# Aim of the task
In the data below, one line contains "seen (ran 0xFF25" and a later one contains "some ([0x41, 0x00], [0x5A], none)". Print both, with every line between them, exactly and alone.
[[ Data provided open ]]
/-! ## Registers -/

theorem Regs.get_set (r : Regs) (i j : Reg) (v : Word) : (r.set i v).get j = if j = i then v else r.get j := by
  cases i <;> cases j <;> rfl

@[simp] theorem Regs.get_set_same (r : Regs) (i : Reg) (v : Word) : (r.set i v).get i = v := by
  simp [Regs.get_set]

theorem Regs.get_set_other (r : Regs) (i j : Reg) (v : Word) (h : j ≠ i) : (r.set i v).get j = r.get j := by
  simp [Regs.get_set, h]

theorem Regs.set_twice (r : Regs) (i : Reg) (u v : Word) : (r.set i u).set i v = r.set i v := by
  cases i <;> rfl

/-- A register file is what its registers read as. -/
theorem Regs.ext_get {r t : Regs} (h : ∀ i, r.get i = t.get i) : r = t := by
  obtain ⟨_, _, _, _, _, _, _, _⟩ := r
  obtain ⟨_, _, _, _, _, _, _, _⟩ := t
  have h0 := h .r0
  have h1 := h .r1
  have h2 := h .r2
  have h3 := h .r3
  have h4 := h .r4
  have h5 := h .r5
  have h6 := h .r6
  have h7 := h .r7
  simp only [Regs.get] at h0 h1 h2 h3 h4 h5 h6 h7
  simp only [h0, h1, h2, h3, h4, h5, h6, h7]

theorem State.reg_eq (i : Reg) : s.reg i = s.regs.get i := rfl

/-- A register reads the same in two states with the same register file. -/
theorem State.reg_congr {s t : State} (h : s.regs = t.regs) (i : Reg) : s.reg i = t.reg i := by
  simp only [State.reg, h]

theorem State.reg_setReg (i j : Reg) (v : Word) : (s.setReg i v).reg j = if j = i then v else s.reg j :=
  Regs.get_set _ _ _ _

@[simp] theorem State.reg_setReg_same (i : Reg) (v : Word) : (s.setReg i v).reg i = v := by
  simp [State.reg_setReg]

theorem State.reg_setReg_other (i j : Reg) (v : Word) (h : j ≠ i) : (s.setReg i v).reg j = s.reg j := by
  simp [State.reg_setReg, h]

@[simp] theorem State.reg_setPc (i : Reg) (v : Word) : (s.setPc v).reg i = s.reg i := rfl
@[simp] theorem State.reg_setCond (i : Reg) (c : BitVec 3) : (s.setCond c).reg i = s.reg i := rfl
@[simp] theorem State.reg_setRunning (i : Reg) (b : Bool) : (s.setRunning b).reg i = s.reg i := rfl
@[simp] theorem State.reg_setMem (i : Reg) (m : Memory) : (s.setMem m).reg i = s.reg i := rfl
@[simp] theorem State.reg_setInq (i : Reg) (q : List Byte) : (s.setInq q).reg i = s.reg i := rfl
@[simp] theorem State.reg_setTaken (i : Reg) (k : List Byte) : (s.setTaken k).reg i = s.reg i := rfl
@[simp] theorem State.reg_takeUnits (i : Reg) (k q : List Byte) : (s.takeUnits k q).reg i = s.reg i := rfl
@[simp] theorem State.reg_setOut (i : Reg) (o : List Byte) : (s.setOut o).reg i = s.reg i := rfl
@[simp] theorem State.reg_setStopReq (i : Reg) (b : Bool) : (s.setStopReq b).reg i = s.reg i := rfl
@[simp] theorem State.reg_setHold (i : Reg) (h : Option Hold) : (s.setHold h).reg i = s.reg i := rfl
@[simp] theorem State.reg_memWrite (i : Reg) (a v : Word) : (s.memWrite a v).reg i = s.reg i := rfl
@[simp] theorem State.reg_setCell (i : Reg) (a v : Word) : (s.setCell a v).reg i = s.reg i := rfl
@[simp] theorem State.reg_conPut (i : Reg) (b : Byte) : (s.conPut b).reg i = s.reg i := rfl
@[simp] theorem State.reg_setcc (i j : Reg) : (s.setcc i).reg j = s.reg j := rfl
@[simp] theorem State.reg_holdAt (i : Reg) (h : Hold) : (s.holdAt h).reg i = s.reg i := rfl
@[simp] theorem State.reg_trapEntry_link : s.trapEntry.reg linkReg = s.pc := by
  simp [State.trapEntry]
[[ Data provided closed ]]
[[ Data provided open ]]
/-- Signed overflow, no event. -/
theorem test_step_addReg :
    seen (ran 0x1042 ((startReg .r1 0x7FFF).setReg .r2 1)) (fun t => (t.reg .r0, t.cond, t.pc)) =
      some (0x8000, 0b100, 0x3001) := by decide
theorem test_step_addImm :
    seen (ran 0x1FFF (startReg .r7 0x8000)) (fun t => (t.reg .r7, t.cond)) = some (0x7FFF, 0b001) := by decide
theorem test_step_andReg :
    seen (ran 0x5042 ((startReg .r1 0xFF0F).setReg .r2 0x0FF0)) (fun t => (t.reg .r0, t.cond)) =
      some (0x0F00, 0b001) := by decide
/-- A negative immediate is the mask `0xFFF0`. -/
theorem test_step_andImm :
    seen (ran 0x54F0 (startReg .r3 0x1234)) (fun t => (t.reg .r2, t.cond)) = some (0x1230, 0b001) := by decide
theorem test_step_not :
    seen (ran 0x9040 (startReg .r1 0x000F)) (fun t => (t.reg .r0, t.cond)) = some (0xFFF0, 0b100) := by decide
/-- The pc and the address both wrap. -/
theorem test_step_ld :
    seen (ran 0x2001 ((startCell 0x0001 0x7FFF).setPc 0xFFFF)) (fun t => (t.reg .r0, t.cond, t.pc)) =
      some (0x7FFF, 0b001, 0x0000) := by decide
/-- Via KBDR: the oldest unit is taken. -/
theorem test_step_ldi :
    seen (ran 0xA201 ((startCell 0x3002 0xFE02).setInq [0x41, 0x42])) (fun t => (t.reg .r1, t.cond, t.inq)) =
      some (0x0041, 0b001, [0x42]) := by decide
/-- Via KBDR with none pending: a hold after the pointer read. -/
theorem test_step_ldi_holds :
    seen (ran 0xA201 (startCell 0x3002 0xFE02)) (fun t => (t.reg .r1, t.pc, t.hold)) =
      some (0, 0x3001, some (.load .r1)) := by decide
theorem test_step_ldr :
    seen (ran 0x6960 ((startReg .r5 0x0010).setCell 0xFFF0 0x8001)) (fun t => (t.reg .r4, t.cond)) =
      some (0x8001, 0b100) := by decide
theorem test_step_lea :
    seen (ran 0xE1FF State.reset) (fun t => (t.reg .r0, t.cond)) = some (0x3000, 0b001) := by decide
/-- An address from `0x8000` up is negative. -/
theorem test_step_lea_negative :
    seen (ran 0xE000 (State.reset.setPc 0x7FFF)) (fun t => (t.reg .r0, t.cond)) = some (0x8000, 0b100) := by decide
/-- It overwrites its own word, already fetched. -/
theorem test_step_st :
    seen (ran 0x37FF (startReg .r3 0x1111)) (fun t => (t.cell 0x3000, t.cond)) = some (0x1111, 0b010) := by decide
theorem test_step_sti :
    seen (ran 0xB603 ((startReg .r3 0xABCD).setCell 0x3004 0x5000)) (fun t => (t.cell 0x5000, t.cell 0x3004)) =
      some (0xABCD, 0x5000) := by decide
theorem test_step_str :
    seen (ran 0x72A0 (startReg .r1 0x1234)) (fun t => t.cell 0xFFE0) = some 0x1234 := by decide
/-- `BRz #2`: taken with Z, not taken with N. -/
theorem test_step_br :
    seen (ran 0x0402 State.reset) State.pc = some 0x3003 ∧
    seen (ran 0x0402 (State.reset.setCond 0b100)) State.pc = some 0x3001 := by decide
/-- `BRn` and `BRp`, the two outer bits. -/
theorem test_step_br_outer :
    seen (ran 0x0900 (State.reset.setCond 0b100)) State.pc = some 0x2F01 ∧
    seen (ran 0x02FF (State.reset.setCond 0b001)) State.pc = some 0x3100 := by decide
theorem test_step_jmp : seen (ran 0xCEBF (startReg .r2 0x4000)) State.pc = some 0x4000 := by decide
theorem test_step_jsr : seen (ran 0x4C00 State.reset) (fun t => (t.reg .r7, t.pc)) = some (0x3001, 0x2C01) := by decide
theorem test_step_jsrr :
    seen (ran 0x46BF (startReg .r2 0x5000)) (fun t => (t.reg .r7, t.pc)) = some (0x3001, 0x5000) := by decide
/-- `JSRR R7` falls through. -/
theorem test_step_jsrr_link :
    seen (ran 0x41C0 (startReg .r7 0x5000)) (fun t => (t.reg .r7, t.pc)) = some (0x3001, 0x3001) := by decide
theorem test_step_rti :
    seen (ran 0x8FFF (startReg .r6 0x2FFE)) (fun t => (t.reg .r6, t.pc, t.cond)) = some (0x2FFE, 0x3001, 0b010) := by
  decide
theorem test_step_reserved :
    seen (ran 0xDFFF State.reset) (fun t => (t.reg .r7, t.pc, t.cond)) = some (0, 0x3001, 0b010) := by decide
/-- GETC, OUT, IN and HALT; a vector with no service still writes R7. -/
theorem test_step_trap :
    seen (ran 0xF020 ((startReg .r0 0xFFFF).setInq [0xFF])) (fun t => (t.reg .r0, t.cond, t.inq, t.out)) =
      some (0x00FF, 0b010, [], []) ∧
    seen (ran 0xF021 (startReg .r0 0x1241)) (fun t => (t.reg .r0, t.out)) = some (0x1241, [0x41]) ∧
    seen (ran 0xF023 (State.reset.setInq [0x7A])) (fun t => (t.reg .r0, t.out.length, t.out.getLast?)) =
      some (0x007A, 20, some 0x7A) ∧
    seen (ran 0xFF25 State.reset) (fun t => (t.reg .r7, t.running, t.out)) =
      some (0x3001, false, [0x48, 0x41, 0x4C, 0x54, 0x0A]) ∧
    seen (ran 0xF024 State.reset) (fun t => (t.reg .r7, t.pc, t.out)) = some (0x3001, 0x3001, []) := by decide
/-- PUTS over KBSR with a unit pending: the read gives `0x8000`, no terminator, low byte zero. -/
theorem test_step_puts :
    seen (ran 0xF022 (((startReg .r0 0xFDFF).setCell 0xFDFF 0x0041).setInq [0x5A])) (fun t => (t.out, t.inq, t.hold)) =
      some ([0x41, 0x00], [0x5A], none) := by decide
[[ Data provided closed ]]
[[ Data provided open ]]
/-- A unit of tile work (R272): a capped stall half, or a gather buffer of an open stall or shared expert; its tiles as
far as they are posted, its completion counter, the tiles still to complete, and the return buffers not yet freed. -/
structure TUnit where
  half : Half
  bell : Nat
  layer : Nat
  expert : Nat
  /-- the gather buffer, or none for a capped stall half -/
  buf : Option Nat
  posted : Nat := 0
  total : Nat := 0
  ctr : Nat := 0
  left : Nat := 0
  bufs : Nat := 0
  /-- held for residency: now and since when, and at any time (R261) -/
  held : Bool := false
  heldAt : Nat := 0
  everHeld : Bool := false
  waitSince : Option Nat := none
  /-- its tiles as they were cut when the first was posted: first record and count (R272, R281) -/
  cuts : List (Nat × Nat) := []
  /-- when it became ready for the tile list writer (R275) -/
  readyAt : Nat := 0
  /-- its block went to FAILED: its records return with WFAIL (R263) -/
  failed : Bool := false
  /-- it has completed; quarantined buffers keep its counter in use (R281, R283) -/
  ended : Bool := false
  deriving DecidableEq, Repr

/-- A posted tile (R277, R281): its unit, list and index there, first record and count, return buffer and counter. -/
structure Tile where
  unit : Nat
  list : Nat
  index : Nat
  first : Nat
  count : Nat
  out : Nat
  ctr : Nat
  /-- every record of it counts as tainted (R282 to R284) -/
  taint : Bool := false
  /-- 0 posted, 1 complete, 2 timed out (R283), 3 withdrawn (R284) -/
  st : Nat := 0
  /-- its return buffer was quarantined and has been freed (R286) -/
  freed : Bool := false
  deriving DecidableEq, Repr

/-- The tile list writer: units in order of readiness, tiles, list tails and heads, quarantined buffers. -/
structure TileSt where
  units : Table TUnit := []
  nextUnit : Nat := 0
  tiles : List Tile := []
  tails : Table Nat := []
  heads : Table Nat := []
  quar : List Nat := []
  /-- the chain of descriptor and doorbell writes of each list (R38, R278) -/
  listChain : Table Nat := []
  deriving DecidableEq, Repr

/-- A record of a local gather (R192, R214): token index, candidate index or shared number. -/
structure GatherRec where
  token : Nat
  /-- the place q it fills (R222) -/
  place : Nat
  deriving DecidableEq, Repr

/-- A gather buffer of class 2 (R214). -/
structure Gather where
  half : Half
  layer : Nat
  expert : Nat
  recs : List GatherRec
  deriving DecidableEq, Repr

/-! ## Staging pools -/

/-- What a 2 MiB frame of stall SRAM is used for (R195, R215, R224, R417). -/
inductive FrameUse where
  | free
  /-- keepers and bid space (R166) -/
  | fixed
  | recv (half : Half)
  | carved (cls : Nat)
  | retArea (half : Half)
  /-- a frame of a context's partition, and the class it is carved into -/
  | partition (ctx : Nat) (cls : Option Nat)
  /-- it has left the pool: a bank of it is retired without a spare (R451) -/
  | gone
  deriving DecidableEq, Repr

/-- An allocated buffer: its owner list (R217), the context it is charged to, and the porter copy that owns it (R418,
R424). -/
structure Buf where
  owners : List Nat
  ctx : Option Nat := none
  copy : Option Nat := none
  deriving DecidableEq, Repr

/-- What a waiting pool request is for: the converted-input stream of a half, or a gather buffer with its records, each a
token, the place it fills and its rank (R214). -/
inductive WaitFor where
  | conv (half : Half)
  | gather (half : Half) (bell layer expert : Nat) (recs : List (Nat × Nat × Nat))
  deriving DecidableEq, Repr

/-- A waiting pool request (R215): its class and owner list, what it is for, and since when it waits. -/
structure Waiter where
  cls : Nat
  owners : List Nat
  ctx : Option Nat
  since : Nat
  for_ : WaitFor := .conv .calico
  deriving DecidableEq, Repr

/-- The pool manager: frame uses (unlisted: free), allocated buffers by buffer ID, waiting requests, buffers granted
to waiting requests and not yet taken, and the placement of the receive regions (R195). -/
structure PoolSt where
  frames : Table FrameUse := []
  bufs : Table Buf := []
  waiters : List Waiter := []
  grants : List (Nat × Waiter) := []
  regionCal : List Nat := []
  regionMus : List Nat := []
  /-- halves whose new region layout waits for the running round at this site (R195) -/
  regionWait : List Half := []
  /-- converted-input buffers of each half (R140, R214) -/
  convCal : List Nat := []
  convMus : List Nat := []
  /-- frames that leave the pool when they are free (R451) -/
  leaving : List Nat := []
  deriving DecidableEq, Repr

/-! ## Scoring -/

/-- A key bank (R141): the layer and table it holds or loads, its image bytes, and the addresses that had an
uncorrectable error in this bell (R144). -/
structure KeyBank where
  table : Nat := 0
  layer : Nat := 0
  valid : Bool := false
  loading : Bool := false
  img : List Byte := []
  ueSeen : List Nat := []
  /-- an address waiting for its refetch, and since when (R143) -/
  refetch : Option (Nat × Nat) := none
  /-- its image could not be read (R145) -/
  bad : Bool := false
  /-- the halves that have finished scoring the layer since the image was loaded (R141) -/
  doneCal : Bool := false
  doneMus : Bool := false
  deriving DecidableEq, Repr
[[ Data provided closed ]]
# Answer
    seen (ran 0xFF25 State.reset) (fun t => (t.reg .r7, t.running, t.out)) =
      some (0x3001, false, [0x48, 0x41, 0x4C, 0x54, 0x0A]) ∧
    seen (ran 0xF024 State.reset) (fun t => (t.reg .r7, t.pc, t.out)) = some (0x3001, 0x3001, []) := by decide
/-- PUTS over KBSR with a unit pending: the read gives `0x8000`, no terminator, low byte zero. -/
theorem test_step_puts :
    seen (ran 0xF022 (((startReg .r0 0xFDFF).setCell 0xFDFF 0x0041).setInq [0x5A])) (fun t => (t.out, t.inq, t.hold)) =
      some ([0x41, 0x00], [0x5A], none) := by decide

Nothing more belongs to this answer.